The autonomous daemon approach is interesting but the problem I kept hitting when building something similar was completion criteria. Claude Code will decide it's "done" when it thinks it's done - which is usually when it's written the code, not when the tests pass or the PR is created. The task description itself needs to specify exactly what done looks like: "done = syntax check passes + no import errors + file written to expected path". Once I started treating completion criteria as a first-class field in task definitions rather than leaving it implicit, the number of tasks that drifted or required manual intervention dropped a lot. The retry logic matters less than you think when the root problem is that the agent successfully completed the wrong thing.
This is exactly right — and it's why acceptanceCriteria is a first-class field in the task schema, not just a description. Every task has an explicit acceptanceCriteria: string[] array that defines what "done" actually means:
acceptanceCriteria: [
"All tests pass (pnpm test)",
"No TypeScript errors (pnpm tsc --noEmit)",
"File written to src/components/NewFeature.tsx",
"Completion report posted to inbox"
]
When a task launches, those criteria get injected into the agent's prompt context alongside the task description, subtasks, and agent instructions. The agent sees exactly what "done" means before it starts working.

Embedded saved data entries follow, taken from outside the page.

-- ==== Sys2Proof/Proofs/LinePeriods.lean ====
section
/-! PROOFS. Chapter 5: what the line sends again at its periods (R100, R84, R151), the return to the line (R105, R108, R198)
and the station clock (R106). -/

namespace Sys2Proof.Machine

set_option Elab.async false

/-! ### Pages that wait in the transmit queue (R100) -/

/-- A frame waits in a transmit queue. -/
def Waits (f : Frame) (tx : List TxEntry) : Prop := ∃ e ∈ tx, e.frame = f ∧ e.onWire = false

section
variable {f g : Frame} {tx : List TxEntry}

theorem Waits.pageInto_other (h : Waits f tx) (hid : f.id ≠ g.id) : Waits f (pageInto g tx) := by
  obtain ⟨e, he, rfl, hwaits⟩ := h
  exact ⟨e, (mem_pageInto_of_other_id hid).2 he, rfl, hwaits⟩

/-- A page waits once it is queued, where it waited before or the queue had room. -/
theorem waits_pageInto (h : Waits f tx ∨ tx.length < Config.txRoom) : Waits f (pageInto f tx) := by
  unfold pageInto
  split
  · next hany =>
    obtain ⟨x, hx, hmine⟩ := List.any_eq_true.1 hany
    simp only [Bool.and_eq_true, beq_iff_eq, Bool.not_eq_true'] at hmine
    exact ⟨_, List.mem_map_of_mem hx, by rw [if_pos hmine], by rw [if_pos hmine]; exact hmine.2⟩
  · next hnone =>
    obtain ⟨e, he, rfl, hwaits⟩ | hroom := h
    · exact absurd (List.any_eq_true.2 ⟨e, he, by simp [hwaits]⟩) hnone
    · rw [if_pos hroom]
      exact ⟨_, (mem_txInsert_iff _ _ _).2 (.inl rfl), rfl, rfl⟩

theorem pageInto_length_le (f : Frame) (tx : List TxEntry) : (pageInto f tx).length ≤ tx.length + 1 := by
  unfold pageInto
  split
  · rw [List.length_map]; exact Nat.le_succ _
  · split
    · rw [txInsert_length]
    · exact Nat.le_succ _

end

/-- All three pages of a part wait in its transmit queue. -/
def PagesWait (s : State) : Prop := ∀ n, n ≤ 2 → Waits (pageFrame s n) s.port.tx

theorem PagesWait.queued {s : State} (h : PagesWait s) {n : Nat} (hn : n ≤ 2) : Queued (pageFrame s n) s := by
  obtain ⟨e, he, hframe, -⟩ := h n hn
  exact ⟨e, he, hframe⟩

/-- In RUNNING a STAT set makes all three pages wait, where they waited before or the queue had room for them. -/
theorem queueStat_pagesWait {s : State} (hrun : s.station.state = .running) (h : PagesWait s ∨ RoomFor 3 s) :
    PagesWait (queueStat s) := by
  have hsource : ∀ n, n ≤ 2 → Waits (pageFrame s n) s.port.tx ∨ s.port.tx.length + 3 ≤ Config.txRoom := fun n hn =>
    h.imp (fun hwait => hwait n hn) id
  have hlen₀ := pageInto_length_le (pageFrame s 0) s.port.tx
  have hlen₁ := pageInto_length_le (pageFrame s 1) (pageInto (pageFrame s 0) s.port.tx)
  have hne := fun {m n : Nat} (hm : m ≤ 2) (hn : n ≤ 2) => pageFrame_id_ne s hm hn
  intro n hn
  rw [queueStat_of_running hrun, pageFrame_with_port]
  match n, hn with
  | 0, hn =>
    refine Waits.pageInto_other (Waits.pageInto_other (waits_pageInto ?_) (hne hn (by decide) (by decide)))
      (hne hn (by decide) (by decide))
    exact (hsource 0 hn).imp_right fun hroom => by omega
  | 1, hn =>
    refine Waits.pageInto_other (waits_pageInto ?_) (hne hn (by decide) (by decide))
    exact (hsource 1 hn).imp (fun hwait => hwait.pageInto_other (hne hn (by decide) (by decide))) fun hroom => by omega
  | 2, hn =>
    refine waits_pageInto ?_
    exact (hsource 2 hn).imp (fun hwait => (hwait.pageInto_other (hne hn (by decide) (by decide))).pageInto_other
      (hne hn (by decide) (by decide))) fun hroom => by omega

theorem queueStat_statAlone (s : State) : StatAlone s.port (queueStat s).port := by
  unfold queueStat
  split <;> rfl

theorem queueStat_statusDue {s : State} (hrun : s.station.state = .running) :
    (queueStat s).port.statusDue = some (s.time + Config.statusPeriod) := by
  rw [queueStat_of_running hrun]

theorem queueStat_same_page0 (s : State) : page0State (queueStat s) = page0State s :=
  page0State_of_only ((queueStat_only s).mono (by decide))

/-! ### The periods -/

/-- The part with its HALT period moved on. -/
def haltMovedOn (s : State) : State :=
  { s with valve := { s.valve with haltRepeatDue := s.valve.haltRepeatDue.map (· + Config.statusPeriod) } }

theorem sendFinalReport_of_room {s : State} (l q : Nat) (r : FinalReport) (hrun : s.station.state = .running)
    (hroom : RoomFor 2 s) :
    sendFinalReport l q r s = { s with
      port := { s.port with
        tx := txInsert ⟨finalPart2Frame s.station.number l q r, .blend, false⟩
          (txInsert ⟨finalPart1Frame s.station.number l q r, .blend, false⟩ s.port.tx) } } := by
  have hroom₁ : RoomFor 1 s := by simp only [RoomFor] at *; omega
  have hroom₂ : RoomFor 1 { s with
      port := { s.port with tx := txInsert ⟨finalPart1Frame s.station.number l q r, .blend, false⟩ s.port.tx } } := by
    simp only [RoomFor, txInsert_length] at *; omega
  rw [sendFinalReport, sendFrame_of_room _ _ hrun hroom₁]
  exact sendFrame_of_room _ _ hrun hroom₂

theorem queued_of_txInsert {f : Frame} {w : Sender} {b : Bool} {tx : List TxEntry} {s : State}
    (h : s.port.tx = txInsert ⟨f, w, b⟩ tx) : Queued f s := ⟨⟨f, w, b⟩, h ▸ (mem_txInsert_iff _ _ _).2 (.inl rfl), rfl⟩

theorem queued_under_txInsert {f : Frame} {e x : TxEntry} {tx : List TxEntry} {s : State}
    (h : s.port.tx = txInsert x (txInsert e tx)) (hf : e.frame = f) : Queued f s :=
  ⟨e, h ▸ (mem_txInsert_iff _ _ _).2 (.inr ((mem_txInsert_iff _ _ _).2 (.inl rfl))), hf⟩

/-- Settles O36. -/
theorem periodsSendAgain : Obligations.PeriodsSendAgain := by
  refine ⟨fun s due hrun hdue hroom => ?status, fun s due hrun hdue hroom => ?halt,
    fun s h due hrun hheld hdue hroom => ?report⟩
  case status =>
    have hexec := exec_expiry_same (i := .statusPeriod) (by rw [exec, execStatusPeriod]) (by rw [hrun]; decide) hdue
      (queueStat_same_page0 (passTo due s))
    refine ⟨_, hexec, (queueStat_only _).get .time,
      queueStat_statusDue (s := passTo due s) hrun,
      fun n hn => (queueStat_pagesWait (s := passTo due s) hrun (.inr hroom)).queued hn, queueStat_statAlone (passTo due s),
      (queueStat_only _).comp (passTo_only due s)⟩
  case halt =>
    have hsent := sendFrame_of_room (s := haltMovedOn (passTo due s)) .valve (haltFrame s.station.number) hrun hroom
    have hexec := exec_expiry_same (i := .haltRepeat) (g := fun s => sendHalt (haltMovedOn s)) (due := due)
      (by rw [exec, execHaltRepeat]; rfl) (by rw [hrun]; decide) hdue
      ((congrArg page0State hsent).trans rfl)
    refine ⟨_, hexec.trans (congrArg _ hsent), rfl, ?_, queued_of_txInsert rfl, rfl, ?_⟩
    · show { s.valve with haltRepeatDue := s.valve.haltRepeatDue.map (· + Config.statusPeriod) } = _
      rw [hdue]
      rfl
    · exact (OnlyChanges.comp (ds := [.time, .valve, .port]) (only_port _)
        ((only_valve _).comp (passTo_only due s) (ds := [.time, .valve])))
  case report =>
    have hmoved : repeatReport (passTo due s) = sendFinalReport h.lead h.claim.sequence h.report
        { passTo due s with blend := { s.blend with held := some { h with repeatDue := some (due + 250) } } } := by
      simp only [repeatReport, passTo_blend, hheld, hdue, Option.map_some]
    have hsent := hmoved.trans (sendFinalReport_of_room _ _ _ hrun hroom)
    have hexec := exec_expiry_same (i := .finalReportRepeat) (by rw [exec, execFinalReportRepeat]) (by rw [hrun]; decide)
      (by rw [hheld]; exact hdue) ((congrArg page0State hsent).trans rfl)
    exact ⟨_, hexec.trans (congrArg _ hsent), rfl, rfl, queued_under_txInsert rfl rfl, queued_of_txInsert rfl, rfl,
      OnlyChanges.comp (ds := [.time, .blend, .port]) (only_port _)
        ((only_blend _).comp (passTo_only due s) (ds := [.time, .blend]))⟩

/-! ### The return to the line -/

section
variable {s : State}

theorem judgePending_of_no_claims (hown : s.claims.own = none) (hview : ∀ p ∈ s.claims.view, p.live = none) :
    judgePending s = s := by
  have hnone : pendingStations s = [] := by
    have hempty : s.claims.view.filterMap
        (fun p => p.live.bind fun l => if l.pending then some (l.rank, p.station) else none) = [] :=
      List.filterMap_eq_nil_iff.2 fun p hp => by rw [hview p hp]; rfl
    rw [pendingStations, hempty]
    rfl
  simp only [judgePending, hnone, List.foldl_nil, hown]

theorem settleConsent_of_no_claim (hown : s.claims.own = none) : settleConsent s = s := by
  rw [settleConsent, hown]

/-- The part once its station runs. -/
def runs (s : State) : State := { s with station := { s.station with state := .running, quietDue := none } }

/-- With no claim to judge and no stop active, the entry into RUNNING queues its STAT set and nothing else (R108). -/
theorem enterRunning_alone (hown : s.claims.own = none) (hview : ∀ p ∈ s.claims.view, p.live = none)
    (hstop : s.inputs.emergencyStop = false) : enterRunning s = queueStat (runs s) := by
  have hclaims : (queueStat (runs s)).claims = s.claims := queueStat_claims _
  have hjudge : judgePending (queueStat (runs s)) = queueStat (runs s) :=
    judgePending_of_no_claims (by rw [hclaims, hown]) (by rw [hclaims]; exact hview)
  have hrest : (if (queueStat (runs s)).claims.rebuildDue.isSome then queueStat (runs s)
      else judgePending (queueStat (runs s))) = queueStat (runs s) := by rw [hjudge, ite_self]
  have hquiet : (queueStat (runs s)).inputs.emergencyStop = false := by rw [queueStat_inputs]; exact hstop
  unfold enterRunning
  change (let v := settleConsent (if (queueStat (runs s)).claims.rebuildDue.isSome then queueStat (runs s)
      else judgePending (queueStat (runs s))); if v.inputs.emergencyStop then _ else v) = _
  rw [hrest, settleConsent_of_no_claim (by rw [hclaims, hown])]
  exact if_neg (by rw [hquiet]; decide)

end

/-- The part with its port started again. -/
def portBack (s : State) : State := { s with port := { s.port with errors := 0, restartDue := none } }

/-- Settles O37. -/
theorem stationReturnsToLine : Obligations.StationReturnsToLine := by
  refine ⟨fun s due hlost hdue => ?lineLost, fun s due hfault hdue hroom => ?configFault,
    fun s due hlisten hdue hown hview hstop hroom => ?quiet⟩
  case lineLost =>
    have hback : portRestarted (passTo due s) = listen (passTo due s) := by simp only [portRestarted, passTo_station, hlost]
    have hsame : queueStat (listen (passTo due s)) = listen (passTo due s) := rfl
    have hnext : announce (fun s => portRestarted (passTo due s)) s = listen (passTo due s) := by
      simp only [announce, hback, hsame, ite_self]
    have hexec' : exec .portRestart s = .next (listen (passTo due s)) := by
      rw [exec, execPortRestart, stepAtExpiry_next _ s _ due (by rw [hlost]; decide) hdue, hnext]
    exact ⟨_, hexec', rfl, rfl, rfl, OnlyChanges.comp (ds := [.time, .station, .port]) (listen_only _) (passTo_only due s)⟩
  case configFault =>
    have hback : portRestarted (passTo due s) = queueStat (portBack (passTo due s)) := by
      simp only [portRestarted, passTo_station, hfault]
      rfl
    have hstat : queueStat (portBack (passTo due s)) = { portBack (passTo due s) with
        port := { s.port with
          errors := 0
          restartDue := none
          tx := pageInto (pageFrame s 0) s.port.tx
          statusDue := some (later s.time due + 250) } } := by
      simp only [queueStat, show (portBack (passTo due s)).station.state = .configFault from hfault]
      rfl
    have hexec := exec_expiry_same (s := s) (i := .portRestart) (by rw [exec,
      execPortRestart]) (by rw [hfault]; decide) hdue
      ((congrArg page0State (hback.trans hstat)).trans rfl)
    rw [hback, hstat] at hexec
    refine ⟨_, hexec, rfl, rfl, rfl, ?_, OnlyChanges.comp (ds := [.time, .port]) (only_port _)
      (OnlyChanges.comp (ds := [.time, .port]) (only_port _) (passTo_only due s))⟩
    obtain ⟨e, he, hframe, -⟩ := waits_pageInto (f := pageFrame s 0) (tx := s.port.tx) (.inr hroom)
    exact ⟨e, he, hframe⟩
  case quiet =>
    set u := runs (passTo due s) with hu
    have hentered : enterRunning (passTo due s) = queueStat u := enterRunning_alone hown hview hstop
    have hchanged : page0State (queueStat u) ≠ page0State s := fun h => by
      have hstate := congrArg Prod.fst h
      rw [queueStat_same_page0] at hstate
      change StationState.running = s.station.state at hstate
      rw [hlisten] at hstate
      cases hstate
    have hexec : exec .quietListenExpiry s = .next (queueStat (queueStat u)) := by
      rw [exec, execQuietListenExpiry, stepAtExpiry_next _ s _ due (by rw [hlisten]; decide) ((if_pos hlisten).trans hdue),
        announce_changed (fun s => enterRunning (passTo due s)) s (by rw [hentered]; exact hchanged), hentered]
    have hrun : (queueStat u).station.state = .running := by rw [queueStat_station]; rfl
    have hwait := queueStat_pagesWait hrun (.inl (queueStat_pagesWait (s := u) rfl (.inr hroom)))
    have hstation : (queueStat (queueStat u)).station = u.station := by rw [queueStat_station, queueStat_station]
    refine ⟨_, hexec, hstation, by rw [queueStat_time, queueStat_time]; rfl, ?_, fun n hn => hwait.queued hn, ?_, ?_⟩
    · exact (queueStat_statusDue hrun).trans (by rw [queueStat_time]; rfl)
    · have h₁ : (queueStat (queueStat u)).port = _ := queueStat_statAlone (queueStat u)
      have h₂ : (queueStat u).port = _ := queueStat_statAlone u
      rw [h₂] at h₁
      rw [StatAlone, h₁]
      rfl
    · exact OnlyChanges.comp (ds := [.time, .station, .port]) (queueStat_only _)
        (OnlyChanges.comp (ds := [.time, .station, .port]) (queueStat_only _)
          (OnlyChanges.comp (ds := [.time, .station]) (only_station _) (passTo_only due s)))

/-! ### The station clock (R106) -/

/-- Settles O38. -/
theorem clockIsSetAndSteps : Obligations.ClockIsSetAndSteps := by
  refine ⟨fun s f arrival hold hkind => ?set, fun s due c hpower hdue hclock hrange => ?second⟩
  case set =>
    have hexec := exec_take_same (i := .takeClock) (by rw [exec, execTakeClock]) hold (by rw [ofKind, hkind]; rfl) rfl
    exact ⟨_, hexec, rfl, rfl, (only_port _).comp (taken_changes s f arrival)⟩
  case second =>
    have hexec := exec_expiry_same (i := .clockSecond) (by rw [exec, execClockSecond]) hpower hdue rfl
    refine ⟨_, hexec, rfl, ?_, OnlyChanges.comp (ds := [.time, .port]) (only_port _) (passTo_only due s)⟩
    change clockTick s.port = _
    rw [clockTick, hclock, hdue]
    have hnext : (c + 1) % 4294967296 = if c = 4294967295 then 0 else c + 1 := by split <;> omega
    simp only [Option.map_some, hnext]

end Sys2Proof.Machine
end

You're also right that the deeper problem is "successfully completed the wrong thing." Retry logic assumes failure is obvious (exit code ≠ 0), but a task that silently drifts is harder to catch. The /ship-feature command enforces a verification step — runs tests, lints, and typechecks before marking anything complete — which catches a lot of the "it wrote code but nothing actually works" cases.
That said, there's still a gap between "tests pass" and "this actually does what I asked." That's where the human-in-the-loop decisions queue helps — agents can post a decision request like "I implemented X, but the acceptance criteria mention Y. Should I continue?" — but making agents reliably self-evaluate against criteria is still an open problem.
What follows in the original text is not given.